Sheila and I talked about how even the term ‘homeless’ is problematic on many levels. In the U.S. there have been different official federal definitions for homeless. Until recently the Department of Housing and Urban Development only included the visible or literal homeless—those living on the streets or in emergency shelters. Other federal definitions, such as those necessary for receiving health benefits, have had broader definitions that included people temporarily doubled-up with friends or family, people living episodically in cheap hotels, and people living in cars or other places not intended for human habitation. This definition encompasses people in many different variations of being marginally or precariously housed—as I had been as a young adult. The HUD definition was amended in December 2011 to be more in line with this broader definition of homeless.

Sheila described being at a Homeless Advocates Group (HAG) national meeting recently. HAG is composed of leaders of all the major groups working on homelessness at the national level, including the NLIHC, the National Health Care for the Homeless Council, and the National Alliance to End Homelessness. She looked around the meeting room and realized that all of the leaders of the represented agencies and coalitions were now in their fifties and sixties and had gotten their start in homelessness work in the 1980s. She thought to herself, “Here we go again,” with the increase in the number of homeless, this time due to the national foreclosure crisis and effects of the prolonged recession.

She was quick to highlight success stories, communities that are pulling together coordinated responses to homelessness with a Housing First emphasis—working to maintain people in adequate affordable housing and to quickly re-house people—and a Housing Plus approach of providing supportive housing for people with mental or physical health or substance abuse issues complicating their homelessness. People cannot be healthy unless they have safe and healthy housing. She mentioned Columbus, Ohio and Worcester, Massachusetts as two examples of successful community responses, and added that my new hometown of Seattle has done pretty well with a significant decrease in the chronically homeless population. Across the country, there’s been resistance from emergency shelter providers and church-sponsored programs who see funding and support moving away from their services. But the Housing First movement has had broad bipartisan support since it cuts across different political ideologies.
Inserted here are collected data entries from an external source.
/-- In BUSY and READY the held commands may be any. -/
theorem LoaderInv.withPending (h : LoaderInv s) {held : Pending} (hrise : Rising held)
    (hnone : s.phase = .unbuilt ∨ s.phase = .fault → held = []) : LoaderInv { s with pending := held } where
  plat := h.plat
  table := h.table
  pending := hrise
  phase := by
    refine phaseInv_of_cases (fun hp => ?_) h.ofBusy h.ofReady (fun hp => ?_)
    · obtain ⟨hmode, hcode, htable, -⟩ := h.ofUnbuilt hp
      exact ⟨hmode, hcode, htable, hnone (.inl hp)⟩
    · obtain ⟨hdefect, htable, -⟩ := h.ofFault hp
      exact ⟨hdefect, htable, hnone (.inr hp)⟩

theorem LoaderInv.pending_eq_nil (h : LoaderInv s) (hp : s.phase = .unbuilt ∨ s.phase = .fault) : s.pending = [] := by
  rcases hp with hp | hp
  · obtain ⟨-, -, -, hnone⟩ := h.ofUnbuilt hp
    exact hnone
  · obtain ⟨-, -, hnone⟩ := h.ofFault hp
    exact hnone

theorem LoaderInv.takeHeld (h : LoaderInv s) (a : AgentId) : LoaderInv (s.takeHeld a) := by
  refine (h.withPending (rising_dropCell h.pending a) fun hp => ?_).onBehalfOf a
  rw [h.pending_eq_nil hp, dropCell]

theorem LoaderInv.hold (h : LoaderInv s) (hp : s.phase = .busy) (g : Gated) : LoaderInv (s.hold g) := by
  refine (h.withPending (rising_setCell h.pending s.requester g) fun hnot => ?_).emit .silent
  simp [hp] at hnot

/-! ### The transitions keep the invariants (R109) -/

theorem LoaderInv.takeResourceShape (h : LoaderInv s) (hp : s.phase = .unbuilt) {c : FCode}
    (hd : s.plat.defect = some c) : LoaderInv (s.takeResourceShape c) := by
  obtain ⟨-, -, htable, hpending⟩ := h.ofUnbuilt hp
  exact ⟨h.plat, h.table, h.pending, show FaultInv _ from ⟨hd, htable, hpending⟩⟩

theorem LoaderInv.beginBuild (h : LoaderInv s) (hp : s.phase = .unbuilt) (hd : s.plat.defect = none) :
    LoaderInv s.beginBuild := by
  obtain ⟨hmode, hcode, htable, -⟩ := h.ofUnbuilt hp
  refine ⟨h.plat, h.table, h.pending, show BusyInv _ from ⟨hmode, hd, hcode, rfl, Nat.zero_le _, fun m => ?_⟩⟩
  rw [State.beginBuild_table, htable]
  rfl

theorem LoaderInv.storeEntry (h : LoaderInv s) (hp : s.phase = .busy) (hj : s.j.toNat < s.plat.nRec) :
    LoaderInv (s.storeEntry (decodeRecord s.plat.rom s.j.toNat)) := by
  have hi := h.i_of_busy hp
  have hinext := h.i_storeEntry hp hj (decodeRecord s.plat.rom s.j.toNat)
  have hjnext := h.j_storeEntry hj (decodeRecord s.plat.rom s.j.toNat)
  obtain ⟨hmode, hdefect, hcode, -⟩ := h.ofBusy hp
  refine ⟨h.plat, Table.wf_set h.table hj _, h.pending,
    phaseInv_of_cases (by simp [hp]) (fun _ => ⟨hmode, hdefect, hcode, ?_, ?_, fun m => ?_⟩) (by simp [hp])
      (by simp [hp])⟩
  · rw [hinext, hjnext, Config.recBytes]
    omega
  · rw [hjnext]
    exact hj
  · rw [hjnext, State.storeEntry_table, State.storeEntry_plat, Table.get_set, h.table_get_of_busy hp]
    split
    · next heq => rw [if_pos (by omega), heq]
    · next hne =>
      have hlt : m < s.j.toNat + 1 ↔ m < s.j.toNat := by omega
      simp only [hlt]

theorem LoaderInv.publish (h : LoaderInv s) (hp : s.phase = .busy) (hj : s.j.toNat = s.plat.nRec) :
    LoaderInv s.publish := by
  obtain ⟨-, hdefect, hcode, hi, -, htable⟩ := h.ofBusy hp
  rw [hj] at hi htable
  exact ⟨h.plat, h.table, h.pending, show ReadyInv _ from ⟨hdefect, hcode, hi.trans (Nat.mul_comm ..), hj, htable⟩⟩

theorem loaderInv_cleared (hplat : s.plat.wf) (hmode : s.plat.buildMode = .lazyBuild) : LoaderInv s.cleared :=
  ⟨hplat, ⟨.nil, by simp⟩, .nil, show UnbuiltInv _ from ⟨hmode, rfl, rfl, rfl⟩⟩

theorem loaderInv_prebuiltReady (hplat : s.plat.wf) (hd : s.plat.defect = none) : LoaderInv s.prebuiltReady := by
  have hn : s.plat.nRec ≤ 960 := hplat.1
  refine ⟨hplat, Table.wf_filled .., .nil, show ReadyInv _ from ⟨hd, rfl, ?_, ?_, fun m => Table.get_filled ..⟩⟩
  · rw [State.prebuiltReady_i, State.prebuiltReady_plat, BitVec.toNat_ofNat, romLenExpected_eq]
    omega
  · rw [State.prebuiltReady_j, State.prebuiltReady_plat, BitVec.toNat_ofNat]
    omega

/-- RESET leaves a state that meets the invariants, whatever state it finds (R150, R151). -/
theorem loaderInv_takeReset (hplat : s.plat.wf) : LoaderInv s.takeReset := by
  unfold State.takeReset
  split
  · next hmode => exact loaderInv_cleared hplat hmode
  · split
    · next hd => exact loaderInv_prebuiltReady hplat hd
    · next c hd => exact ⟨hplat, ⟨.nil, by simp⟩, .nil, show FaultInv _ from ⟨hd, rfl, rfl⟩⟩

/-- Whatever an operation does, the invariants are kept. -/
theorem LoaderInv.of_effect {i : Instr} (h : LoaderInv s) (heff : Effect i s t) : LoaderInv t := by
  cases heff with
  | delivered o _ => exact h.emit o
  | readAnswer idx e _ _ _ _ => exact h.emit _
  | held g _ hp => exact h.hold hp g
  | faulted c hp hd => exact h.takeResourceShape hp hd
  | begun hp hd => exact (h.beginBuild hp hd).emit _
  | begunHeld g _ hp hd => exact (h.beginBuild hp hd).hold rfl g
  | stored C _ hsel hj hC =>
    obtain ⟨hp, -⟩ := sel_eq_step.1 hsel
    obtain ⟨-, -, -, rfl⟩ := memRead_eq_some.1 hC
    rw [h.elementOf_bytes_of_busy hp]
    exact h.storeEntry hp hj
  | published _ hsel =>
    obtain ⟨hp, hend⟩ := sel_eq_finish.1 hsel
    have hi := h.i_of_busy hp
    have := (h.atEnd_iff_of_busy hp).1 (atEnd_iff.2 hend)
    exact h.publish hp (by omega)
When I mentioned to Sheila what now stands at the corner of Belvidere and Canal Streets where the Richmond Street Center had been (it is now a VCU college dorm building and a Starbucks), she immediately said, “The only thing I regret about the Street Center building being torn down was the elevator.” This surprised me until I remembered what a practical woman Sheila is—a common character trait of many of the social workers, as well as of public health nurses I have known. She reminded me that the city inspectors had insisted she fund and install a $30,000 elevator in the Street Center building before it could open. She hopes they were at least able to re-use the elevator for another building. She also recounted the construction of the addition on the back of the Street Center for the expanded clinic space I worked in. A sinkhole opened up in the parking lot while they were preparing the foundation. That’s when they discovered that the Street Center was built on land that had been the city dump. Sheila said she went back to where the workmen were standing around looking at the hole, rubbing their chins, exclaiming, “It’s the darndest thing,” and she responded, “Well don’t just stand there, do something about it!”

We need more people like Sheila who don’t just stand around contemplating problems, but who roll up their sleeves and try to solve them.